Professional is perhaps the words that best describes the tone of good legal writing”

”A truly professional contract drafter does more than merely determine what the client wants, figure out a way within the constraints of law to accomplish that, and then use the technically appropriate words to accomplish it”

”Ambiguity and unnecessary vagueness are common causes of contract litigation”

Drafting Techniques

• Choice of Language (French or Swedish, French/Swedish or

English)

• Not only the content is important , but its appearance

• Plain English

• Consistent use of words

• Provisions should be connected in a clear and coherent manner

• Short sentences

• One idea in one sentence

• Passive voice – could be unclear

• Punctuation

• Clear statement of obligations (The Buyer shall pay the price or the

Buyer has a duty to pay the price)

Drafting Techniques, cont.

• Avoid legalese – ”the jargon characteristically used by lawyers, esp. in legal documents” (Black’s Law Dictionary), example -“hereinafter”, “thereupon”,

“hereinbefore”, “henceforth”, “whensoever”, etc., the client does not understand that

• Pairs of words used by lawyers – “last will and testament”, “sell and convey”, “by and with”, “cease and terminate” , “made and entered – entered”, “hereinafter referred to as “Buyer” – “Buyer”

• Latin phrases (mutatis mutandis, per annum, lex loci) – do not use them too often

• Replace a compound preposition if possible:

• ”as a consequence of – because of”, ”at the present time – now”,

”notwithstanding the fact that – although”

• Nominalisation - contribute to wordiness (”draw a conclusion – conclude”, give consideration to – consider”, ”in agreement with – agree” )

Drafting Techniques, cont.

• Draft in the present tense, state obligations with shall (alternative – has the duty to)

• Use of sample contracts – do not copy without redrafting

• Do not use Anglo-American contracts unless you are familiar with them and know the exact meaning of their terms

• Revise and proofread a document as many times as you can

• C.A.Hill and C.King, ” How do German contracts do as much with fewer words”?
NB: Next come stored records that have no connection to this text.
-- ==== Sys2Proof/Machine/Num.lean ====
section
/-! DEFINITION. Number formats (chapter 8): codes, values, rounding, saturation, conversion, block scaling. Every value
is an exact dyadic or a ratio of naturals; a result is rounded once (R193). -/

namespace Sys2Proof.Machine

/-! ### Formats (Table 8-1) -/

/-- Width in bits. -/
def fmtWidth : Nat → Nat
  | 0 | 9 => 64
  | 1 | 10 => 32
  | 2 | 3 | 11 => 16
  | 4 | 5 | 12 | 14 => 8
  | 6 | 7 => 6
  | 8 | 13 => 4
  | _ => 8

/-- Width of an element in a vector register: a 6-bit format counts as 8 bits (R192). -/
def regWidth (c : Nat) : Nat := if c = 6 ∨ c = 7 then 8 else fmtWidth c

def fmtExp : Nat → Nat
  | 0 => 11 | 1 => 8 | 2 => 5 | 3 => 8 | 4 => 4 | 5 => 5 | 6 => 3 | 7 => 2 | 8 => 2 | _ => 0

def fmtMan : Nat → Nat
  | 0 => 52 | 1 => 23 | 2 => 10 | 3 => 7 | 4 => 3 | 5 => 2 | 6 => 2 | 7 => 3 | 8 => 1 | _ => 0

def fmtBias : Nat → Nat
  | 0 => 1023 | 1 => 127 | 2 => 15 | 3 => 127 | 4 => 7 | 5 => 15 | 6 => 3 | 7 => 1 | 8 => 1 | 14 => 127 | _ => 0

def isFloatFmt (c : Nat) : Bool := decide (c ≤ 8)
def isIntFmt (c : Nat) : Bool := decide (9 ≤ c) && decide (c ≤ 13)

/-- Formats with infinities (Table 8-2). -/
def hasInf (c : Nat) : Bool := decide (c ≤ 3) || c == 5

/-- The code of the largest finite magnitude (Table 8-2). -/
def maxCode (c : Nat) : Nat :=
  if hasInf c then (2 ^ fmtExp c - 1) * 2 ^ fmtMan c - 1
  else if c = 4 then 0x7e
  else 2 ^ (fmtExp c + fmtMan c) - 1

/-! ### Values -/

/-- A value: NaN, an infinity, or (-1)^neg * mag * 2^exp; a zero keeps its sign. -/
inductive Num where
  | nan
  | inf (neg : Bool)
  | fin (neg : Bool) (mag : Nat) (exp : Int)
  deriving DecidableEq, Repr

def Num.zero : Num := .fin false 0 0

def Num.ofInt (i : Int) : Num := .fin (decide (i < 0)) i.natAbs 0

/-- The value of a code (Tables 8-1, 8-2). -/
def decodeNum (c n : Nat) : Num :=
  let w := fmtWidth c
  let m := fmtMan c
  if isIntFmt c then
    let v := n % 2 ^ w
    if v < 2 ^ (w - 1) then .fin false v 0 else .fin true (2 ^ w - v) 0
  else if c = 14 then if n % 256 = 255 then .nan else .fin false 1 ((n % 256 : Nat) - 127)
  else
    let neg := bit n (w - 1)
    let e := bits n (w - 2) m
    let f := n % 2 ^ m
    let top := 2 ^ fmtExp c - 1
    if hasInf c ∧ e = top then if f = 0 then .inf neg else .nan
    else if c = 4 ∧ e = top ∧ f = 7 then .nan
    else if e = 0 then .fin neg f (1 - (fmtBias c : Int) - m)
    else .fin neg (2 ^ m + f) ((e : Int) - fmtBias c - m)

/-! ### Rounding (R193 to R195) -/

/-- Sticky flags: invalid, overflow, underflow, inexact, saturated (Table 6-5, FFLAGS). -/
def flInvalid : Nat := 1
def flOverflow : Nat := 2
def flUnderflow : Nat := 4
def flInexact : Nat := 8
def flSaturated : Nat := 16

/-- The natural nearest a / b in a mode of Table 8-3, with the random number r for mode 2. -/
def roundNat (mode r a b : Nat) : Nat :=
  let q := a / b
  let d := a % b
  match mode with
  | 0 => if b < 2 * d ∨ (2 * d = b ∧ q % 2 = 1) then q + 1 else q
  | 1 => q
  | _ => if r < d * 65536 / b then q + 1 else q

/-- a / b * 2^exp as a ratio in units of 2^q. -/
def inUnits (a b : Nat) (exp q : Int) : Nat × Nat :=
  if q ≤ exp then (a * 2 ^ (exp - q).toNat, b) else (a, b * 2 ^ (q - exp).toNat)

/-- Floor of the binary logarithm of a / b * 2^exp, a and b nonzero. -/
def floorLog2 (a b : Nat) (exp : Int) : Int :=
  let l : Int := (Nat.log2 a : Int) - Nat.log2 b
  match inUnits a b 0 l with
  | (x, y) => exp + (if x < y then l - 1 else l)

/-- The code and flags of (-1)^neg * a / b * 2^exp in a format (R195, Table 8-4). -/
def encodeFin (c mode r : Nat) (neg : Bool) (a b : Nat) (exp : Int) : Nat × Nat :=
  let w := fmtWidth c
  if isIntFmt c then
    match inUnits a b exp 0 with
    | (x, y) =>
      let n := roundNat mode r x y
      let lim := if neg then 2 ^ (w - 1) else 2 ^ (w - 1) - 1
      let put := fun v => if neg then (2 ^ w - v) % 2 ^ w else v
      if lim < n then (put lim, flOverflow + flInexact + flSaturated)
      else (put n, if x % y = 0 then 0 else flInexact)
  else
    let m := fmtMan c
    let sign := if neg then 2 ^ (w - 1) else 0
    if a = 0 then (sign, 0)
    else
      let e := floorLog2 a b exp
      let emin : Int := 1 - fmtBias c
      let q := max e emin - m
      match inUnits a b exp q with
      | (x, y) =>
        let n := roundNat mode r x y
        let code := if n < 2 ^ m then n else (q + m + fmtBias c).toNat * 2 ^ m + (n - 2 ^ m)
        if maxCode c < code then
          if c ≤ 3 ∧ mode ≠ 1 then (sign + maxCode c + 1, flOverflow + flInexact)
          else (sign + maxCode c, flOverflow + flInexact + flSaturated)
        else (sign + code, if x % y = 0 then 0 else flInexact + (if e < emin then flUnderflow else 0))

/-- The canonical NaN of a format, or what stands for it (R190, Table 8-4). -/
def nanCode (c : Nat) : Nat :=
  if hasInf c then (2 ^ fmtExp c - 1) * 2 ^ fmtMan c + 2 ^ (fmtMan c - 1)
  else if c = 4 then 0x7f else if c = 14 then 0xff else 0

/-- FP32 to E8M0, with its flags (R198). -/
def encodeE8m0 : Num → Nat × Nat
  | .nan | .inf _ => (0xff, 0)
  | .fin _ a e =>
    if a = 0 then (0, 0)
    else
      let k := 127 + floorLog2 a 1 e
      if k < 0 then (0, flSaturated) else if 254 < k then (254, flSaturated) else (k.toNat, 0)

/-- The code and flags of a value in a format (Table 8-4). -/
def encodeNum (c mode r : Nat) (x : Num) : Nat × Nat :=
  if c = 14 then encodeE8m0 x
  else match x with
  | .nan => (nanCode c, if hasInf c ∨ c = 4 then 0 else flInvalid)
  | .inf neg =>
    if hasInf c then ((if neg then 2 ^ (fmtWidth c - 1) else 0) + (2 ^ fmtExp c - 1) * 2 ^ fmtMan c, 0)
    else if isIntFmt c then
      (if neg then 2 ^ (fmtWidth c - 1) else 2 ^ (fmtWidth c - 1) - 1, flInvalid + flSaturated)
    else ((if neg then 2 ^ (fmtWidth c - 1) else 0) + maxCode c, flInvalid + flSaturated)
  | .fin neg a e => encodeFin c mode r neg a 1 e

/-! ### Arithmetic, exact; the flag says invalid (R190) -/

def Num.neg : Num → Num
  | .nan => .nan
  | .inf n => .inf !n
  | .fin n a e => .fin (!n) a e

/-- The signed integer of a value in units of 2^q, q at most its exponent. -/
def scaledInt (n : Bool) (a : Nat) (e q : Int) : Int :=
  if n then -((a * 2 ^ (e - q).toNat : Nat) : Int) else (a * 2 ^ (e - q).toNat : Nat)

/-- Sum; an exact zero is negative only when both terms are (PRESUMED, log entry 11). -/
def Num.add : Num → Num → Num × Bool
  | .nan, _ | _, .nan => (.nan, false)
  | .inf a, .inf b => if a = b then (.inf a, false) else (.nan, true)
  | .inf a, _ => (.inf a, false)
  | _, .inf b => (.inf b, false)
  | .fin n a e, .fin m b f =>
    let q := min e f
    let t := scaledInt n a e q + scaledInt m b f q
    if t = 0 then (.fin (n && m) 0 0, false) else (.fin (decide (t < 0)) t.natAbs q, false)

def Num.mul : Num → Num → Num × Bool
  | .nan, _ | _, .nan => (.nan, false)
  | .inf a, .inf b => (.inf (a != b), false)
  | .inf a, .fin m b _ => if b = 0 then (.nan, true) else (.inf (a != m), false)
  | .fin n a _, .inf b => if a = 0 then (.nan, true) else (.inf (n != b), false)
  | .fin n a e, .fin m b f => (.fin (n != m) (a * b) (e + f), false)

/-- x + y * z with no intermediate rounding. -/
def Num.fma (x y z : Num) : Num × Bool :=
  match Num.mul y z with
  | (p, i) => match Num.add x p with
    | (s, j) => (s, i || j)

/-- Three-way comparison; none when a NaN takes part. Zeros are equal. -/
def Num.cmp : Num → Num → Option Ordering
  | .nan, _ | _, .nan => none
  | .inf a, .inf b => some (if a = b then .eq else if a then .lt else .gt)
  | .inf a, _ => some (if a then .lt else .gt)
  | _, .inf b => some (if b then .gt else .lt)
  | .fin n a e, .fin m b f =>
    let q := min e f
    some (compare (scaledInt n a e q) (scaledInt m b f q))

def Num.isNan : Num → Bool
  | .nan => true
  | _ => false

def Num.isNeg : Num → Bool
  | .nan => false
  | .inf n => n
  | .fin n _ _ => n

def Num.lt (x y : Num) : Bool := Num.cmp x y == some .lt

/-- Minimum and maximum of Table 8-7: a NaN loses to any number, and -0 is below +0. -/
def Num.redMin (x y : Num) : Num :=
  if x.isNan then y else if y.isNan then x
  else if Num.lt x y || (Num.cmp x y == some .eq && x.isNeg) then x else y

def Num.redMax (x y : Num) : Num :=
  if x.isNan then y else if y.isNan then x
  else if Num.lt y x || (Num.cmp x y == some .eq && !x.isNeg) then x else y

/-! ### Conversion (R196 to R198) -/

/-- Group of a format in Table 8-5. -/
def convGroup : Nat → Nat
  | 0 => 0 | 1 => 1 | 2 => 2 | 3 => 2 | 4 => 3 | 5 => 3 | 6 => 4 | 7 => 4 | 8 => 4 | 9 => 5 | 10 => 6 | 11 => 6
  | 12 => 6 | 13 => 7 | _ => 8

/-- Rows of Table 8-5: bit g set when the pair with destination group g is allowed. -/
def convRow : Nat → Nat
  | 0 => 0b001100011
  | 1 => 0b111111111
  | 2 => 0b011011110
  | 3 => 0b000001110
  | 4 => 0b000010110
  | 5 => 0b001100011
  | 6 => 0b011100111
  | 7 => 0b011000110
  | _ => 0b100000010

/-- Whether Table 8-5 marks a pair Y. -/
def convAllowed (src dst : Nat) : Bool :=
  decide (src ≤ 14) && decide (dst ≤ 14) && bit (convRow (convGroup src)) (convGroup dst)

/-- Converts a code; the same format returns the input bit for bit (R196). -/
def convert (src dst mode r n : Nat) : Nat × Nat :=
  if src = dst then (n, 0) else encodeNum dst mode r (decodeNum src n)

/-- Whether a conversion rounds, and so draws under mode 2: not the same format, not E8M0 (R198), not between integers
(log entry 12). -/
def convRounds (src dst : Nat) : Bool := src != dst && dst != 14 && !(isIntFmt src && isIntFmt dst)

/-! ### Stochastic rounding in a context (R194) -/

def stepSeed (seed : Nat) : Nat :=
  let s0 := if seed = 0 then 0x9e3779b97f4a7c15 else seed
  let s1 := Nat.xor s0 (s0 * 2 ^ 13 % 2 ^ 64)
  let s2 := Nat.xor s1 (s1 / 2 ^ 7)
  Nat.xor s2 (s2 * 2 ^ 17 % 2 ^ 64)

/-- RMODE, SEED and FFLAGS of a context. -/
structure Env where
  rmode : Nat
  seed : Nat
  flags : Nat
  deriving DecidableEq, Repr

/-- The random number of the next rounded element. -/
def Env.draw (e : Env) : Env × Nat :=
  if e.rmode = 2 then ({ e with seed := stepSeed e.seed }, stepSeed e.seed / 2 ^ 48) else (e, 0)

def Env.raise (e : Env) (fl : Nat) : Env := { e with flags := Nat.lor e.flags fl }

/-- Rounds an exact result into a format under RMODE. -/
def Env.round (e : Env) (c : Nat) (x : Num × Bool) : Env × Nat :=
  match e.draw with
  | (e, r) => match encodeNum c e.rmode r x.1 with
    | (v, fl) => (e.raise (Nat.lor fl (if x.2 then flInvalid else 0)), v)

/-- Rounds under RNE with no step of SEED (R193). -/
def Env.rne (e : Env) (c : Nat) (x : Num × Bool) : Env × Nat :=
  match encodeNum c 0 0 x.1 with
  | (v, fl) => (e.raise (Nat.lor fl (if x.2 then flInvalid else 0)), v)

/-- Converts under RMODE. -/
def Env.conv (e : Env) (src dst n : Nat) : Env × Nat :=
  if convRounds src dst then e.round dst (decodeNum src n, false)
  else match convert src dst 0 0 n with
    | (v, fl) => (e.raise fl, v)

/-! ### Packed elements (R191) -/

/-- Element i, w bits wide, of a little-endian number. -/
def elem (w n i : Nat) : Nat := n / 2 ^ (w * i) % 2 ^ w

/-- Elements packed with no gaps. -/
def packElems (w : Nat) : List Nat → Nat
  | [] => 0
  | v :: r => v % 2 ^ w + 2 ^ w * packElems w r

/-- The first n elements of a byte string. -/
def elems (w n : Nat) (bs : List Byte) : List Nat := (List.range n).map (elem w (leNat bs))

/-- Elements as bytes, the unused high bits 0. -/
def elemBytes (w : Nat) (vs : List Nat) : List Byte := leBytes (ceilDiv (w * vs.length) 8) (packElems w vs)

/-! ### Block scaling (R199 to R201) -/

/-- emax of R200. -/
def blockEmax : Nat → Int
  | 4 => 8 | 5 => 15 | 6 => 4 | 7 => 2 | 8 => 2 | _ => 0

/-- Exponent of a block element's own unit: INT8 stands for its integer times 2^-6. -/
def blockShift (c : Nat) : Int := if c = 12 then -6 else 0

/-- x times 2^k. -/
def Num.scale (x : Num) (k : Int) : Num :=
  match x with
  | .fin n a e => .fin n a (e + k)
  | y => y

/-- The value of an element under a scale code (R201). -/
def blockDecode (c scale n : Nat) : Num :=
  if scale = 255 then .nan else (decodeNum c n).scale ((scale : Int) - 127 + blockShift c)

def Num.absMax (xs : List Num) : Num :=
  xs.foldl (fun b x => match x with
    | .fin _ a e => if Num.lt b (.fin false a e) then .fin false a e else b
    | _ => b) Num.zero

/-- Forms a block from values in a mode; `r i` is the random number of element i (R200). -/
def blockEncode (c mode : Nat) (r : Nat → Nat) (xs : List Num) : Nat × List Nat :=
  if xs.any (fun x => match x with | .fin _ _ _ => false | _ => true) then (255, xs.map (fun _ => 0))
  else
    match Num.absMax xs with
    | .fin _ a e =>
      if a = 0 then (0, xs.map (fun _ => 0))
      else
        let k := 127 + floorLog2 a 1 e - blockEmax c
        let scale := if k < 0 then 0 else if 254 < k then 254 else k.toNat
        (scale, xs.zipIdx.map (fun (x, i) =>
          (encodeNum c mode (r i) (x.scale (127 - (scale : Int) - blockShift c))).1))
    | _ => (255, xs.map (fun _ => 0))

end Sys2Proof.Machine
end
• “German business contracts are much shorter than their American counterparts. They also avoid the worst excesses of legalese that American contracts are known for. But they seem to work as well as United States contracts”

W. Shrunk, ”Elements of Style”

• “Write in a way that comes naturally”

• “revise and rewrite”

• ‘be clear”

• “omit needless words”

• “Vigorous writing is concise. A sentence should contain no unnecessary words, paragraph no unnecessary sentences, for the same reason that a drawing should have no unnecessary lines and a machinery no unnecessary parts”.